1,
臘月二十八,外面積了很厚的雪,父親推開門,抖落簑衣上的冰花,嘴裡哈著熱氣,眉毛上欲墜不墜的水珠終於掉進了母親遞上的熱茶中。
“跟閏年把賬債的事扯好了啵?”母親急切地問,眼神中盡是焦慮。
“扯好了。”父親臉上顯出得意的笑來,接著道:“閏年剛開始說按規矩來,利息不還的話轉成頭,都是這樣子的,後來我跟他說好話,並且保證明年正月前把今年的息錢還上,他才同意還是可以不打滾。

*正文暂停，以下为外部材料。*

-- ==== Sys2Proof/Tests/Slice0.lean ====
section
/-!
SUPPORT. The model's own tests: ill-formed terms that each check refuses, words written out from the spec's encodings, single steps on
small states, and for each statement the states and operands that meet its hypotheses.
-/
namespace Sys2Proof.Tests.Slice0

open Sys2Proof.Machine

set_option Elab.async false
set_option maxRecDepth 20000

/-! ### Helpers -/

/-- The operands of a long instruction of format L with the guard always and no modifier. -/
def lo (d : BitVec 6) (a b c : BitVec 7) : LOps := ⟨15, d, a, b, c, 0, 0, 0, false, false, false, false, false, false⟩

/-- The operands of a format ML instruction with the guard always, relaxed. -/
def ml (d : BitVec 6) (b : BitVec 7) (off : BitVec 21) : MLOps := ⟨15, d, b, off, 0, 0, 0, false⟩

/-! ### Ill-formed terms (R48, R55 to R66) -/

theorem test_refuses_guard : ¬ (Instr.iadd 13 4 5 6).WellFormed ∧ ¬ (Instr.nop 29).WellFormed ∧ (Instr.iadd 27 4 5 6).WellFormed := by
  decide

theorem test_refuses_pairs :
    ¬ (Instr.ret 65).WellFormed ∧ ¬ (Instr.ret 96).WellFormed ∧ ¬ (Instr.rng 15 4 72 5).WellFormed ∧ ¬ (Instr.sopen 15 0 44).WellFormed ∧
    ¬ (Instr.ld 15 4 5 0).WellFormed ∧ ¬ (Instr.ld 15 4 106 0).WellFormed ∧ (Instr.ret 94).WellFormed := by decide

theorem test_refuses_sources :
    ¬ (Instr.iadd 15 4 120 5).WellFormed ∧ ¬ (Instr.iadd64 (lo 4 5 6 0)).WellFormed ∧ ¬ (Instr.iadd64 (lo 4 111 6 0)).WellFormed ∧
    ¬ (Instr.uadd 15 4 16 64).WellFormed ∧ ¬ (Instr.uadd 15 4 105 64).WellFormed ∧ ¬ (Instr.uadd 15 4 120 64).WellFormed ∧
    ¬ (Instr.accepi 0 0 72 74 0 0 16 0 false).WellFormed ∧ ¬ (Instr.ucmp 0 2 15 4 65 66).WellFormed ∧
    ¬ (Instr.dot8 0 0 false (lo 4 117 5 6)).WellFormed ∧ ¬ (Instr.notLong (lo 4 5 6 0)).WellFormed := by decide

theorem test_refuses_destinations :
    ¬ (Instr.iadd 15 61 4 5).WellFormed ∧ ¬ (Instr.iadd64 (lo 5 4 6 0)).WellFormed ∧ ¬ (Instr.icmp 0 0 (lo 4 5 6 0)).WellFormed ∧
    ¬ (Instr.uadd 15 48 64 65).WellFormed ∧ ¬ (Instr.uadd64 15 32 64 66).WellFormed ∧ ¬ (Instr.exget 47).WellFormed ∧
    ¬ (Instr.matchx false (lo 3 4 0 0)).WellFormed ∧ ¬ (Instr.txbegin 32).WellFormed := by decide

theorem test_refuses_modifiers :
    ¬ (Instr.faddLong 5 (lo 4 5 6 0)).WellFormed ∧
    ¬ (Instr.iaddLong 0 false { lo 4 5 6 0 with negA := true }).WellFormed ∧
    ¬ (Instr.faddLong 0 { lo 4 5 6 0 with negC := true }).WellFormed ∧
    ¬ (Instr.faddLong 0 { lo 4 5 6 0 with larg := 1 }).WellFormed ∧ ¬ (Instr.faddLong 0 { lo 4 64 6 0 with xmode := 1 }).WellFormed ∧
    ¬ (Instr.faddLong 0 { lo 4 5 6 0 with xmode := 5 }).WellFormed ∧ ¬ (Instr.iaddLong 2 false (lo 4 5 6 0)).WellFormed ∧
    ¬ (Instr.icmp 6 0 (lo 48 5 6 0)).WellFormed ∧ ¬ (Instr.sel false false 12 (lo 4 5 6 0)).WellFormed ∧
    ¬ (Instr.fcmp 0 3 (lo 48 5 6 0)).WellFormed ∧ ¬ (Instr.dot4 1 0 true { lo 4 5 6 7 with absB := true }).WellFormed ∧
    ¬ (Instr.xlaneIdx false 3 (lo 4 5 6 0)).WellFormed ∧ ¬ (Instr.redx 3 0 (lo 4 5 0 0)).WellFormed ∧
    ¬ (Instr.vote 3 (lo 48 5 0 0)).WellFormed ∧ ¬ (Instr.plop 48 15 0 0 0).WellFormed := by decide

theorem test_refuses_branches_and_masks :
    ¬ (Instr.br 15 0 true 0).WellFormed ∧ ¬ (Instr.br 12 1 false 0).WellFormed ∧ ¬ (Instr.br 15 4 false 0).WellFormed ∧
    ¬ (Instr.exset 105).WellFormed ∧ ¬ (Instr.pmov 4 64).WellFormed ∧ ¬ (Instr.exsetAnd 4).WellFormed ∧ ¬ (Instr.accz 0).WellFormed ∧
    ¬ (Instr.waitc 0 1 0 0).WellFormed ∧ ¬ (Instr.movsr 15 48 1).WellFormed ∧ ¬ (Instr.movsr 15 5 10).WellFormed ∧
    ¬ (Instr.setrt 0 105).WellFormed := by decide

”
我在灶房燒著柴火,聽明白了大人說的話。我家上半年借了鎮上閏年家的二百塊高利貸,月息五分,用於捉豬崽子和買化肥,可惜,那頭養到一百來斤的豬崽中秋前發豬瘟死了,我家還不上錢,到現在利息欠了一百來塊了。
“可是,正月間哪裡弄收成來?副業也搞不成,蘆葦場冰天雪地的,加之旺兒開年要讀書,學費也得二十幾塊,到時還不上閏年的利息錢,就不好講話了。”母親一臉憂愁,本來就黝黑的臉孔此時彷彿滿是鍋灰的牆壁一樣了無生氣。
父親坐在火塘邊,拿火鉗夾起一根柴火點燃了喇叭筒,深深地吸一口,一絲煙都沒有撥出來。

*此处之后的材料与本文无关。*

/-- A running or waiting fill (17 R281, R282): the table entry read when it started, the cause of Table 17.3 already known
from that read (0 for none) with the CAUSE and the address that faulted, the operations it completes, the issuer of its fault record. -/
structure Fill where
  id : Nat
  ctx : Nat
  token : BitVec 12
  image : Nat
  slots : Nat
  started : Bool
  entry : List Byte
  bad : BitVec 3
  badCause : Nat
  badAddr : Nat
  refs : List OpRef
  who : Issuer
  placement : Option (Nat × Nat)   -- started for a launch (queue, sequence) (22 R322)
  deriving DecidableEq, Repr

/-- A byte of its source that an operation has read before it runs: the number of the read, its place and the byte (08
R182). -/
structure Sample where
  read : Nat
  at_ : Nat
  byte : Byte
  deriving DecidableEq, Repr

/-- An engine operation that has issued and not completed (08 R168): the instruction, what it read at issue, and what it
has read of its sources since. -/
structure EngineOp where
  id : Nat
  ref : Option OpRef
  who : Issuer
  instr : Instr
  vals : List DWord
  rows : List (List Word)
  lanes : LaneSet
  fmt : Word
  early : List Sample := []
  deriving DecidableEq, Repr

/-- The kinds of results that land later. -/
inductive ResKind where
  | load | vtos | atomic | graph | trace
  deriving DecidableEq, Repr

/-- A result still to land (03 R52): the registers it fills, and the operation it completes, if it counts on an engine
counter; bad says that the operation has deferred a fault (08 R184). -/
structure Result where
  id : Nat
  kind : ResKind
  party : Party
  lanes : LaneSet
  vregs : List (Nat × List Word)
  sregs : List (Nat × DWord)
  taint : Bool
  ref : Option OpRef
  bad : Bool := false
  deriving DecidableEq, Repr

/-- A claim waiting for register blocks (03 R59): the group slot. -/
structure Claim where
  slot : Nat
  entry : Nat
  d : BitVec 9
  n : Nat
  deriving DecidableEq, Repr

/-- A deposit in flight (09 R196): what is written where, for which barrier count, and whose operation it completes (the
deposits of one operation share opId); verdict is none until the target has judged it, judged the number of that
judgement (26 R361); bad says that another deposit of the operation has been refused. -/
structure Deposit where
  id : Nat
  opId : Nat
  who : Issuer
  ref : OpRef
  target : Nat
  handle : Nat
  offset : Nat
  bytes : List (Nat × Byte)
  extent : Nat
  count : Nat
  bar : Option (Nat × Option Word)
  verdict : Option Bool
  bad : Bool
  judged : Nat := 0
  deriving DecidableEq, Repr

/-- A barrier arrival in flight or held (09 R200). -/
structure Arrival where
  id : Nat
  core : Nat
  ctx : Nat
  party : Party
  target : Nat
  k : Nat
  gen : Word
  flip : Bool
  held : Bool
  deriving DecidableEq, Repr

/-- The configuration of a matrix owner (11 R226): TYPE, T and the FMT from which formats and XS were copied. -/
structure MatCfg where
  type : BitVec 2
  t : Bool
  fmt : Word
  deriving DecidableEq, Repr

/-- A queued operation of a matrix owner (11 R218), with what it read and captured at issue: a joint one has one place,
one issuer and one list of register rows for each member. -/
structure MatOp where
  id : Nat
  instr : Instr
  refs : List OpRef
  whos : List Issuer
  vals : List DWord
  rows : List (List (List Word))
  helpers : List LaneSet
  cfg : MatCfg
  fmt : Word
  early : List Sample := []
  deriving DecidableEq, Repr

/-- An owner of the matrix engine, or a group or gang that waits for it (11 R219, R220): its workgroup, its groups' slots
in gang order, bank mask, save area, configuration and queued operations. -/
structure MatOwner where
  ctx : Nat
  wg : Nat
  members : List Nat
  gang : Bool
  mask : BitVec 4
  save : Nat
  cfg : MatCfg
  ops : List MatOp
  deriving DecidableEq, Repr

/-- The matrix engine of a core (11 Table 11.1): planes as bytes (an unlisted byte is code 0), banks as rows of 128 FP32
codes (an unlisted row is +0), the running owner, the suspended stack with its top first, the owner queue, and the context
of the last holder (R219). releasing says that an ownership has ended and the engine has not passed on yet (R221). -/
structure Matrix where
  active : Memory
  shadow : Memory
  banks : List (AMap (List Word))
  owner : Option MatOwner
  susp : List MatOwner
  queue : List MatOwner
  lastCtx : Option Nat
  releasing : Bool
  deriving DecidableEq, Repr

/-- What an instruction sees of the thread that issues it. grp is none for a control thread. -/
structure Iss where
  th : Thread
  core : Nat
  ctx : Nat
  sup : Bool
  slot : Nat
  entry : Nat
  grp : Option Group
  uni : Uni
  flow : Flow
  exec : LaneSet
  sel : LaneSet
  deriving DecidableEq, Repr

/-- What an instruction does to memory. -/
inductive AccessKind where
  | load | store | atomic
  deriving DecidableEq, Repr

/-- What one lane accesses (07 R143): the lane, the slice offset, the size; unit names what is accessed with it as one: the
block or bank word that an ldb fetches (R152), the word of an atomic (R163). -/
structure LaneElem where
  lane : Nat
  off : Nat
  size : Nat
  unit : Option Nat := none
  deriving DecidableEq, Repr

/-- The slice access of an instruction (07 R143, R156, R157, R161): an element for each lane that accesses the slice, in lane
order; whether it is an acquire and a release, and at .core scope; whether it is an ldc's, and which of its base and index
registers are tainted. -/
structure Access where
  kind : AccessKind
  elems : List LaneElem
  acquire : Bool := false
  release : Bool := false
  core : Bool := false
  ldc : Bool := false
  taints : List Nat := []
  deriving DecidableEq, Repr

/-- What a node of a core's order of accesses is (07 R156 to R161; 18 R292): an access of an instruction, with its issuer
as it was and the result that it will land; the writes of an engine operation with what it completes (08 R183), or other
writes that no access makes; the issue of an operation (R182); a fence; a dq.push, given once its value has been popped, and a
dq.pop with the register that it fills and, once it has its value, the push that gave it (04 R92); a wait, with the engine
writes that it has reported (08 R183); an arrival at an object, with its number for each replica and, where it has been
counted, the replica and the generation that it counts toward, and a return from bwt for a generation (09 R200, R201); the
making or freeing of an object; a return from bwt on another core of the cluster. -/
inductive NodeKind where
  | access (x : Iss) (i : Instr) (result : Option Nat)
  | engine (op : Option Nat) (refs : List OpRef)
  | issued (op : Nat)
  | fence (core : Bool)
  | push (given : Bool)
  | pop (reg : Nat) (served : Bool) (giver : Option Nat)
  | wait (writes : List Nat)
  | arrive (k : Nat) (sent : List (Nat × Nat)) (counted : List (Nat × Word))
  | await (k : Nat) (gen : Word)
  | object (k : Nat)
  | relay (core : Nat) (k : Nat) (gen : Word)
  deriving DecidableEq, Repr

/-- A node of a core's order of accesses (log 5): its party, by context, slot (none for the control thread) and the lanes of
the splits in whose program order it stands; via, the records with their expected lanes at which lanes of it have exited
(R156); its access; before, the nodes that precede it in program order; taintedBy, the ldc nodes that made the taint of its
address, and carriers, the registers, by group slot, that carry the taint of an ldc (R161); the bytes of its parts still to be
performed, and the bytes that they write or have read. The parts of an access are its elements; engine writes have the one
part 0. A byte stands for a slice offset below 2^26, and from there on for a place of GDDR 7 or the fabric. -/
structure Node where
  id : Nat
  kind : NodeKind
  ctx : Nat
  slot : Option Nat
  owned : LaneSet
  via : List (Nat × LaneSet)
  acc : Access
  before : List Nat
  taintedBy : List Nat
  carriers : List (Nat × Nat)
  left : List (Nat × Nat)
  data : List ((Nat × Nat) × Byte)
  deriving DecidableEq, Repr

/-- A byte that has been performed: its place, the node and its part, and whether it was written. -/
structure Done where
  off : Nat
  id : Nat
  part : Nat
  wrote : Bool
  deriving DecidableEq, Repr

/-- A core (01 R10, R13; 03 R57; 07 R139; 11 R213; 17 R274; 22 R323; 24 R348, R350). fwErr lists
the 8-byte words of the firmware store in error; nodes the order of accesses as long as one is still to be performed, and
trail the bytes performed in that time, oldest first (log 5); wrote what its engines have
written to GDDR 7, and to the fabric from 2^48 on, since the last boundary (17 R284); lastCt the CT that issued last (22 R326); droops lists the clocks of its supply
droops; temp and droopCount are what was sampled when the latest window opened. -/
structure Core where
  on : Bool
  slice : Memory
  firmware : Memory
  groups : List (Option Group)
  wgs : AMap Workgroup
  claims : List Claim
  cctx : List CoreCtx
  images : List Image
  fills : List Fill
  ops : List EngineOp
  results : List Result
  mat : Matrix
  poison : List Nat
  fwErr : List Nat
  nodes : List Node
  trail : List Done
  wrote : AMap Byte
  lastCt : Nat
  ecc : List DWord
  temp : BitVec 8
  droops : List DWord
  droopCount : Nat
  deriving DecidableEq, Repr

/-- A soft error (24 R348, R349): a correctable error that a read of a structure has met (kind 0 slice, 1 registers, 2 the
stores), or a word that is from now on in error beyond correction. -/
inductive Upset where
  | corrected (core kind : Nat)
  | slice (core word : Nat)
  | vReg (core slot reg lane : Nat)
  | sReg (core : Nat) (p : Party) (reg : Nat)
  | supReg (core ctx : Nat) (r : SupReg)
  | store (core image word : Nat)
  | firmware (core word : Nat)
  | gddr (addr : Nat)
  | pool (ctx slot : Nat)
  | scene (ctx slot : Nat)
  deriving DecidableEq, Repr

/-- What the model does next (log 4): issue one instruction of a thread, let one event happen, or let clocks pass; issue
an instruction whose slice access is performed later, or perform bytes of such an access (log 5); let an operation run whose
writes are performed later, or read a byte of a source early (08 R182, R183, log 5); let a translation be cached or a cached
one be forgotten, or let another port translate (25 R357); evict a token by force (17 R289); let a soft error happen (24
R348). -/
inductive Action where
  | issue (t : Thread)
  | event (e : Instr)
  | clocks (n : Nat)
  | late (t : Thread)
  | perform (core id : Nat) (bytes : List (Nat × Nat))
  | slow (e : Instr)
  | sample (core op read a : Nat)
  | cache (ctx va : Nat)
  | forget (ctx va : Nat)
  | port (n : Nat)
  | evict (core ctx : Nat) (token : BitVec 12)
  | upset (u : Upset)
  deriving DecidableEq, Repr

/-- A vertex slot of a graph pool (13 R237 to R239): allocated, its generation, published, retire-pending, words 0 to
14 of its record, and whether its record is in error (24 R349). -/
structure Slot where
  alloc : Bool
  gen : BitVec 5
  pub : Bool
  rp : Bool
  words : List Word
  err : Bool := false
  deriving DecidableEq, Repr

/-- A graph request waiting for the boundary (13 R253). -/
inductive GraphChange where
  | retire (h : Word)
  | keep (set : Bool) (h : Word)
  | rho (w : Word)
  | openFrame (t : Nat)
  | release (mask : Word)
  | append (slot : Nat) (words : List Word)
  | abandon (slot : Nat)           -- the slot of a failed gapp (13 R242)
  deriving DecidableEq, Repr

/-- A built scene (15 Table 15.2): instance records of 16 words and triangle records of 10 words. -/
structure Scene where
  insts : List (List Word)
  tris : List (List Word)
  deriving DecidableEq, Repr

/-- The build structure of a scene slot: never built, failed, or built (15 R259). -/
inductive Build where
  | none | failed
  | built (s : Scene)
  deriving DecidableEq, Repr

/-- A scene slot (15 R257); err says that its published scene is in error (24 R349). -/
structure SceneSlot where
  published : Option Scene
  build : Build
  err : Bool := false
  deriving DecidableEq, Repr

/-- A contribution of an xadd (09 R207): the operation that made it and its issuer, its type code, the core and slice
offset of the element, and its value. -/
structure XAdd where
  op : Nat
  who : Issuer
  core : Nat
  type : Nat
  target : Nat
  off : Nat
  value : Word
  deriving DecidableEq, Repr

/-- A context, device wide (23 R330; 21 Table 21.1 scope context-wide): membership, detachment, saved, rejoining at the
next compute superstep (21 R314); the cores whose
images its last save wrote (23 R337); the context-wide CSRs and their writes that wait for the window as issuing core, CSR
number and value (R306); the placement pointer (22 R323); the graph pool, frame table and requests (13); the scenes and
their requests as issuing core, slot and .clr (15); the contributions of the stage (09 R207), those of operations before
number voidBefore being discarded (23 R336); and GDDR 7 and the fabric as they stood when the stage started, with the places
that transfers of the stage have written (R202). -/
structure Ctx where
  member : Bool
  detached : Bool
  saved : Bool
  savedOn : BitVec 64
  rejoin : Bool
  ovtb : Nat
  ptroot : DWord
  fq : DWord
  npool : Nat
  cores : DWord
  excl : Bool
  scncap : List Nat
  csrWrites : List (Nat × Nat × DWord)
  pointer : Nat
  pool : AMap Slot
  retained : BitVec 32
  nf : List Nat
  openTag : Option Nat
  rho : Word
  eta : Word
  drop : DWord
  changes : List (Nat × GraphChange)
  scenes : AMap SceneSlot
  sceneReqs : List (Nat × Nat × Bool)
  xadds : List XAdd
  voidBefore : Nat
  stageGddr : Memory
  stageRemote : Memory
  stagePut : List Nat
  deriving DecidableEq, Repr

一家人都沉默著,不出聲。母親細細地颳著一隻臘豬腳,那是細舅父昨天送給我家過年的,今年我們除開打了一鍋豆腐,沒有任何過年的物品了。
“開完年,延延接接的開支都來了,種子要買,化肥要買,學費要繳,開春了又得捉豬崽雞崽養著,林姑的病一直沒好轉,藥不能停啦,都得錢上過界,看何得了……”母親絮絮叨叨,聲音裡慢慢有了哭腔。

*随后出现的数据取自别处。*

/-! parv and pcnt (09 R186 to R189). -/

/-- parv (09 R186, R187): the thread waits; GROUP_PARK or CT_ARRIVE makes it count as arrived. -/
def execParv (o : B64) (s : State) : Res :=
  issue { g := o.g, phase := .C, who := .any, reads := [], writes := [], noSup := true } 8 s fun x =>
    match x.grp with
    | none => waitR (s.setWait x (.parv (x.pc.add (units4 o.t16))))
    | some g =>
      if o.t16 ≠ 0#16 then trapR x s 0x02
      else if 1 < g.splitCount ∨ g.recs.any Option.isSome = true then trapR x s 0x0B
      else waitR (s.setWait x (.parv x.pc))

/-- Every register of a uniform state is full. -/
def Uni.full (u : Uni) : Bool := u.sEmpty == 0

/-- GROUP_PARK (09 R186, 15 R263): counters zero and registers full, a parv with no pending fault parks the group; one
that finds a latch occupied breaks it and traps itself (11 R225, 15 R266). -/
def execGroupPark (core slot : Nat) (s : State) : Res :=
  match s.group? core slot with
  | none => .fault (.notEnabled "GROUP_PARK")
  | some g =>
    match g.held (fun w => match w with | .parv _ => true | _ => false) with
    | none => .fault (.notEnabled "GROUP_PARK")
    | some e =>
      match s.issAt core slot e with
      | none => .fault (.notEnabled "GROUP_PARK")
      | some x =>
        if !s.ctxLive core x.ctx || g.frozen || g.parked || !g.uni.idle || !g.uni.full || g.vEmpty != 0 then .fault (.notEnabled "GROUP_PARK")
        else if g.uni.pend ≠ 0 then deliverPending x (s.setWait x .none) (BitVec.allOnes 5)
        else if s.holdsLatch core g then
          .next (s.mismatch (x :: s.broken core g))
        else .next (s.modGroup core slot fun g => { g with parked := true, uni := { g.uni with traces := [] } })

/-- The user CT of a context as an issuer, whether or not it can issue. -/
def State.ctAt (s : State) (k ctx : Nat) : Option Iss :=
  (s.cctx? k ctx).map fun c => ⟨.ct k ctx, k, ctx, false, 0, 0, none, c.user.uni, c.user.flow, LaneSet.all, LaneSet.all⟩

/-- CT_ARRIVE (09 R187). -/
def execCtArrive (core ctx : Nat) (s : State) : Res :=
  match s.cctx? core ctx, s.ctAt core ctx with
  | some c, some x =>
    match c.wait with
    | .parv l =>
      if !s.ctxLive core ctx || !c.running || c.stopped || !c.user.uni.idle || !c.user.uni.full then .fault (.notEnabled "CT_ARRIVE")
      else if c.user.uni.pend ≠ 0 then deliverPending x (s.setWait x .none) (BitVec.allOnes 5)
      else .next (s.modCctx core ctx fun c =>
        { c with wait := .arrived l, user := { c.user with uni := { c.user.uni with traces := [] } } })
    | _ => .fault (.notEnabled "CT_ARRIVE")
  | _, _ => .fault (.notEnabled "CT_ARRIVE")

/-- pcnt (09 R189). -/
def execPcnt (o : Op) (s : State) : Res :=
  issue { Req.plain o.g with writes := [atS o.d] } 8 s fun x => .next ((s.setS x o.d s.phase).advance x 8)

end Sys2Proof.Machine
end

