-- ==== Sys2Proof/Machine/Rays.lean ====
section
/-! DEFINITION. Row 0xD: scenes, traces, repacking, the rasteriser and tile write-back (15 R256 to R272, 16 R273). -/
namespace Sys2Proof.Machine

/-! Scenes (15 R257 to R260). -/

/-- The slot that a scene handle names; none where R257 refuses it. -/
def sceneSlot (h : DWord) : Option Nat := if bits h 6 58 = 1 then some (bits h 0 6) else none

/-- A scene slot of a context. -/
def Ctx.scene (c : Ctx) (n : Nat) : SceneSlot := AMap.getD c.scenes n ⟨none, .none, false⟩
/-- Changes a scene slot. -/
def Ctx.setScene (c : Ctx) (n : Nat) (v : SceneSlot) : Ctx := { c with scenes := AMap.set c.scenes n v }

/-- scnb (15 R259): it counts on the CT's RAY counter. -/
def execScnb (o : Op) (s : State) : Res :=
  issue { g := o.g, phase := .C, who := .ct, reads := [rdS o.a, rdS o.b] ++ countReads o, writes := [] } 16 s fun x =>
    let n := (x.count o).toNat
    match sceneSlot (x.s o.b.reg) with
    | none => trapR x s 0x02
    | some slot =>
      if n < 1 ∨ 128 < n then trapR x s 0x02
      else engineR x s 2 16 (.scnb o) [x.s o.a.reg, BitVec.ofNat 64 slot, BitVec.ofNat 64 n]

/-- scnp (15 R260). -/
def execScnp (o : Op) (s : State) : Res :=
  issue { g := o.g, phase := .C, who := .ct, reads := [rdS o.a], writes := [] } 8 s fun x =>
    match sceneSlot (x.s o.a.reg) with
    | none => trapR x s 0x02
    | some slot => .next ((s.modCtx x.ctx fun c =>
        { c with sceneReqs := c.sceneReqs ++ [(x.core, slot, o.fn.getLsbD 0)] }).advance x 8)

/-- Scene requests of a context at the boundary (15 R260). -/
def State.sceneBoundary (s : State) (ctx : Nat) : State :=
  s.modCtx ctx fun c =>
    let l := (List.range 64).flatMap fun k => (c.sceneReqs.filter fun p => p.1 == k).map Prod.snd
    l.foldl (fun c p =>
      let v := c.scene p.1
      if p.2 then c.setScene p.1 { v with published := none, err := false }
      else match v.build with
        | .built b => c.setScene p.1 { v with published := some b, err := false }
        | _ => { c with drop := c.drop + 1 }) { c with sceneReqs := [] }

/-- A value is neither NaN nor infinite. -/
def finiteW (w : Word) : Bool := bits w 23 8 != 255
/-- Word n of a list of bytes. -/
def wordAt (bs : List Byte) (n : Nat) : Word := BitVec.ofNat 32 (ofLE ((bs.drop (4 * n)).take 4))
/-- Records of n words each. -/
def recordsOf (n : Nat) : Nat → List Byte → List (List Word)
  | 0, _ => []
  | m + 1, bs => wordsLE n bs :: recordsOf n m (bs.drop (4 * n))

/-- An instance record is valid for a table of n triangles (15 R258). -/
def instanceOk (n : Nat) (r : List Word) : Bool :=
  let w := fun i => r.getD i 0
  (List.range 12).all (fun i => finiteW (w i)) && bits (w 14) 9 23 == 0 && w 15 == 0
    && decide (1 ≤ (w 13).toNat ∧ (w 13).toNat ≤ 2 ^ 25) && decide ((w 12).toNat + (w 13).toNat ≤ n)
/-- A triangle record is valid. -/
def triangleOk (r : List Word) : Bool :=
  (List.range 9).all (fun i => finiteW (r.getD i 0)) && bits (r.getD 9 0) 1 31 == 0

患瘋病的姑姑歪在柴角上睡覺,嘴巴扯著老長的涎水,胸前的紅襖髒得黑亮亮的。
記憶中,每一年年關,我們家的氣氛都很壓抑,債務壓得父母親喘不過氣來。
我忽然站起身,對父母小聲說:“要不,我不讀書了吧?可以省下二十多塊學費,還有大灶的搭餐費……”
父親舉起一根柴火,抽了我屁股一棍,喝道:“小畜生懂什麼!”
母親一把拉過我,往外推著,說:“哈崽,你不讀書了我們大人還做個什麼勁?你要好好上學,一定跳出這個農門,不再受苦受累,曉得不?”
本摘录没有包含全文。